_WORK REQUIRED_.
Your reply should consist of one number: how many lines below contain "free".

_EXTRACTED INFORMATION_.
/-! ## modFio -/

@[simp] theorem State.modFio_pending (f : Fio → Fio) : (s.modFio f).pending = s.pending := rfl
@[simp] theorem State.modFio_clk (f : Fio → Fio) : (s.modFio f).clk = s.clk := rfl
@[simp] theorem State.modFio_fuse (f : Fio → Fio) : (s.modFio f).fuse = s.fuse := rfl
@[simp] theorem State.modFio_sys (f : Fio → Fio) : (s.modFio f).sys = s.sys := rfl
@[simp] theorem State.modFio_tim (f : Fio → Fio) : (s.modFio f).tim = s.tim := rfl
@[simp] theorem State.modFio_cmt (f : Fio → Fio) : (s.modFio f).cmt = s.cmt := rfl
@[simp] theorem State.modFio_hif (f : Fio → Fio) : (s.modFio f).hif = s.hif := rfl
@[simp] theorem State.modFio_txn (f : Fio → Fio) : (s.modFio f).txn = s.txn := rfl
@[simp] theorem State.modFio_evr (f : Fio → Fio) : (s.modFio f).evr = s.evr := rfl
@[simp] theorem State.modFio_rws (f : Fio → Fio) : (s.modFio f).rws = s.rws := rfl
@[simp] theorem State.modFio_rwp (f : Fio → Fio) : (s.modFio f).rwp = s.rwp := rfl
@[simp] theorem State.modFio_out (f : Fio → Fio) : (s.modFio f).out = s.out := rfl
@[simp] theorem State.modFio_free (f : Fio → Fio) : (s.modFio f).free = s.free := rfl
@[simp] theorem State.modFio_mem (f : Fio → Fio) : (s.modFio f).mem = s.mem := rfl
@[simp] theorem State.modFio_pair (f : Fio → Fio) : (s.modFio f).pair = s.pair := rfl
@[simp] theorem State.modFio_part (f : Fio → Fio) : (s.modFio f).part = s.part := rfl
@[simp] theorem State.modFio_prg (f : Fio → Fio) : (s.modFio f).prg = s.prg := rfl
@[simp] theorem State.modFio_tsk (f : Fio → Fio) : (s.modFio f).tsk = s.tsk := rfl
@[simp] theorem State.modFio_lanes (f : Fio → Fio) : (s.modFio f).lanes = s.lanes := rfl
@[simp] theorem State.modFio_vot (f : Fio → Fio) : (s.modFio f).vot = s.vot := rfl
@[simp] theorem State.modFio_tbl (f : Fio → Fio) : (s.modFio f).tbl = s.tbl := rfl
@[simp] theorem State.modFio_fio (f : Fio → Fio) : (s.modFio f).fio = f s.fio := rfl
@[simp] theorem State.modFio_net (f : Fio → Fio) : (s.modFio f).net = s.net := rfl
@[simp] theorem State.modFio_pst (f : Fio → Fio) : (s.modFio f).pst = s.pst := rfl
@[simp] theorem State.modFio_mtr (f : Fio → Fio) : (s.modFio f).mtr = s.mtr := rfl
@[simp] theorem State.modFio_rtc (f : Fio → Fio) : (s.modFio f).rtc = s.rtc := rfl
@[simp] theorem State.modFio_bar (f : Fio → Fio) : (s.modFio f).bar = s.bar := rfl
@[simp] theorem State.modFio_wdg (f : Fio → Fio) : (s.modFio f).wdg = s.wdg := rfl
@[simp] theorem State.modFio_fwu (f : Fio → Fio) : (s.modFio f).fwu = s.fwu := rfl

/-! ## modNet -/

@[simp] theorem State.modNet_pending (f : Net → Net) : (s.modNet f).pending = s.pending := rfl
@[simp] theorem State.modNet_clk (f : Net → Net) : (s.modNet f).clk = s.clk := rfl
@[simp] theorem State.modNet_fuse (f : Net → Net) : (s.modNet f).fuse = s.fuse := rfl
@[simp] theorem State.modNet_sys (f : Net → Net) : (s.modNet f).sys = s.sys := rfl
@[simp] theorem State.modNet_tim (f : Net → Net) : (s.modNet f).tim = s.tim := rfl
@[simp] theorem State.modNet_cmt (f : Net → Net) : (s.modNet f).cmt = s.cmt := rfl
@[simp] theorem State.modNet_hif (f : Net → Net) : (s.modNet f).hif = s.hif := rfl
@[simp] theorem State.modNet_txn (f : Net → Net) : (s.modNet f).txn = s.txn := rfl
@[simp] theorem State.modNet_evr (f : Net → Net) : (s.modNet f).evr = s.evr := rfl
@[simp] theorem State.modNet_rws (f : Net → Net) : (s.modNet f).rws = s.rws := rfl
@[simp] theorem State.modNet_rwp (f : Net → Net) : (s.modNet f).rwp = s.rwp := rfl
@[simp] theorem State.modNet_out (f : Net → Net) : (s.modNet f).out = s.out := rfl
@[simp] theorem State.modNet_free (f : Net → Net) : (s.modNet f).free = s.free := rfl
@[simp] theorem State.modNet_mem (f : Net → Net) : (s.modNet f).mem = s.mem := rfl
@[simp] theorem State.modNet_pair (f : Net → Net) : (s.modNet f).pair = s.pair := rfl
@[simp] theorem State.modNet_part (f : Net → Net) : (s.modNet f).part = s.part := rfl
@[simp] theorem State.modNet_prg (f : Net → Net) : (s.modNet f).prg = s.prg := rfl
@[simp] theorem State.modNet_tsk (f : Net → Net) : (s.modNet f).tsk = s.tsk := rfl
@[simp] theorem State.modNet_lanes (f : Net → Net) : (s.modNet f).lanes = s.lanes := rfl
@[simp] theorem State.modNet_vot (f : Net → Net) : (s.modNet f).vot = s.vot := rfl
@[simp] theorem State.modNet_tbl (f : Net → Net) : (s.modNet f).tbl = s.tbl := rfl
@[simp] theorem State.modNet_fio (f : Net → Net) : (s.modNet f).fio = s.fio := rfl
@[simp] theorem State.modNet_net (f : Net → Net) : (s.modNet f).net = f s.net := rfl
@[simp] theorem State.modNet_pst (f : Net → Net) : (s.modNet f).pst = s.pst := rfl
@[simp] theorem State.modNet_mtr (f : Net → Net) : (s.modNet f).mtr = s.mtr := rfl
@[simp] theorem State.modNet_rtc (f : Net → Net) : (s.modNet f).rtc = s.rtc := rfl
@[simp] theorem State.modNet_bar (f : Net → Net) : (s.modNet f).bar = s.bar := rfl
@[simp] theorem State.modNet_wdg (f : Net → Net) : (s.modNet f).wdg = s.wdg := rfl
@[simp] theorem State.modNet_fwu (f : Net → Net) : (s.modNet f).fwu = s.fwu := rfl

/-! ## modPst -/

@[simp] theorem State.modPst_pending (f : Pst → Pst) : (s.modPst f).pending = s.pending := rfl
@[simp] theorem State.modPst_clk (f : Pst → Pst) : (s.modPst f).clk = s.clk := rfl
@[simp] theorem State.modPst_fuse (f : Pst → Pst) : (s.modPst f).fuse = s.fuse := rfl
@[simp] theorem State.modPst_sys (f : Pst → Pst) : (s.modPst f).sys = s.sys := rfl
@[simp] theorem State.modPst_tim (f : Pst → Pst) : (s.modPst f).tim = s.tim := rfl
@[simp] theorem State.modPst_cmt (f : Pst → Pst) : (s.modPst f).cmt = s.cmt := rfl
@[simp] theorem State.modPst_hif (f : Pst → Pst) : (s.modPst f).hif = s.hif := rfl
@[simp] theorem State.modPst_txn (f : Pst → Pst) : (s.modPst f).txn = s.txn := rfl
@[simp] theorem State.modPst_evr (f : Pst → Pst) : (s.modPst f).evr = s.evr := rfl
@[simp] theorem State.modPst_rws (f : Pst → Pst) : (s.modPst f).rws = s.rws := rfl
@[simp] theorem State.modPst_rwp (f : Pst → Pst) : (s.modPst f).rwp = s.rwp := rfl
@[simp] theorem State.modPst_out (f : Pst → Pst) : (s.modPst f).out = s.out := rfl
@[simp] theorem State.modPst_free (f : Pst → Pst) : (s.modPst f).free = s.free := rfl
@[simp] theorem State.modPst_mem (f : Pst → Pst) : (s.modPst f).mem = s.mem := rfl
@[simp] theorem State.modPst_pair (f : Pst → Pst) : (s.modPst f).pair = s.pair := rfl
@[simp] theorem State.modPst_part (f : Pst → Pst) : (s.modPst f).part = s.part := rfl
@[simp] theorem State.modPst_prg (f : Pst → Pst) : (s.modPst f).prg = s.prg := rfl
@[simp] theorem State.modPst_tsk (f : Pst → Pst) : (s.modPst f).tsk = s.tsk := rfl
@[simp] theorem State.modPst_lanes (f : Pst → Pst) : (s.modPst f).lanes = s.lanes := rfl
@[simp] theorem State.modPst_vot (f : Pst → Pst) : (s.modPst f).vot = s.vot := rfl
@[simp] theorem State.modPst_tbl (f : Pst → Pst) : (s.modPst f).tbl = s.tbl := rfl
@[simp] theorem State.modPst_fio (f : Pst → Pst) : (s.modPst f).fio = s.fio := rfl
@[simp] theorem State.modPst_net (f : Pst → Pst) : (s.modPst f).net = s.net := rfl
@[simp] theorem State.modPst_pst (f : Pst → Pst) : (s.modPst f).pst = f s.pst := rfl
@[simp] theorem State.modPst_mtr (f : Pst → Pst) : (s.modPst f).mtr = s.mtr := rfl
@[simp] theorem State.modPst_rtc (f : Pst → Pst) : (s.modPst f).rtc = s.rtc := rfl
@[simp] theorem State.modPst_bar (f : Pst → Pst) : (s.modPst f).bar = s.bar := rfl
@[simp] theorem State.modPst_wdg (f : Pst → Pst) : (s.modPst f).wdg = s.wdg := rfl
@[simp] theorem State.modPst_fwu (f : Pst → Pst) : (s.modPst f).fwu = s.fwu := rfl

/-! ## modMtr -/

@[simp] theorem State.modMtr_pending (f : Mtr → Mtr) : (s.modMtr f).pending = s.pending := rfl
@[simp] theorem State.modMtr_clk (f : Mtr → Mtr) : (s.modMtr f).clk = s.clk := rfl
@[simp] theorem State.modMtr_fuse (f : Mtr → Mtr) : (s.modMtr f).fuse = s.fuse := rfl
@[simp] theorem State.modMtr_sys (f : Mtr → Mtr) : (s.modMtr f).sys = s.sys := rfl
@[simp] theorem State.modMtr_tim (f : Mtr → Mtr) : (s.modMtr f).tim = s.tim := rfl
@[simp] theorem State.modMtr_cmt (f : Mtr → Mtr) : (s.modMtr f).cmt = s.cmt := rfl
@[simp] theorem State.modMtr_hif (f : Mtr → Mtr) : (s.modMtr f).hif = s.hif := rfl
@[simp] theorem State.modMtr_txn (f : Mtr → Mtr) : (s.modMtr f).txn = s.txn := rfl
@[simp] theorem State.modMtr_evr (f : Mtr → Mtr) : (s.modMtr f).evr = s.evr := rfl
@[simp] theorem State.modMtr_rws (f : Mtr → Mtr) : (s.modMtr f).rws = s.rws := rfl
@[simp] theorem State.modMtr_rwp (f : Mtr → Mtr) : (s.modMtr f).rwp = s.rwp := rfl
@[simp] theorem State.modMtr_out (f : Mtr → Mtr) : (s.modMtr f).out = s.out := rfl
@[simp] theorem State.modMtr_free (f : Mtr → Mtr) : (s.modMtr f).free = s.free := rfl
@[simp] theorem State.modMtr_mem (f : Mtr → Mtr) : (s.modMtr f).mem = s.mem := rfl
@[simp] theorem State.modMtr_pair (f : Mtr → Mtr) : (s.modMtr f).pair = s.pair := rfl
@[simp] theorem State.modMtr_part (f : Mtr → Mtr) : (s.modMtr f).part = s.part := rfl
@[simp] theorem State.modMtr_prg (f : Mtr → Mtr) : (s.modMtr f).prg = s.prg := rfl
@[simp] theorem State.modMtr_tsk (f : Mtr → Mtr) : (s.modMtr f).tsk = s.tsk := rfl
@[simp] theorem State.modMtr_lanes (f : Mtr → Mtr) : (s.modMtr f).lanes = s.lanes := rfl
@[simp] theorem State.modMtr_vot (f : Mtr → Mtr) : (s.modMtr f).vot = s.vot := rfl
@[simp] theorem State.modMtr_tbl (f : Mtr → Mtr) : (s.modMtr f).tbl = s.tbl := rfl
@[simp] theorem State.modMtr_fio (f : Mtr → Mtr) : (s.modMtr f).fio = s.fio := rfl
@[simp] theorem State.modMtr_net (f : Mtr → Mtr) : (s.modMtr f).net = s.net := rfl
@[simp] theorem State.modMtr_pst (f : Mtr → Mtr) : (s.modMtr f).pst = s.pst := rfl
@[simp] theorem State.modMtr_mtr (f : Mtr → Mtr) : (s.modMtr f).mtr = f s.mtr := rfl
@[simp] theorem State.modMtr_rtc (f : Mtr → Mtr) : (s.modMtr f).rtc = s.rtc := rfl
@[simp] theorem State.modMtr_bar (f : Mtr → Mtr) : (s.modMtr f).bar = s.bar := rfl
@[simp] theorem State.modMtr_wdg (f : Mtr → Mtr) : (s.modMtr f).wdg = s.wdg := rfl
@[simp] theorem State.modMtr_fwu (f : Mtr → Mtr) : (s.modMtr f).fwu = s.fwu := rfl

_OUTPUT FOR THIS TASK_.
4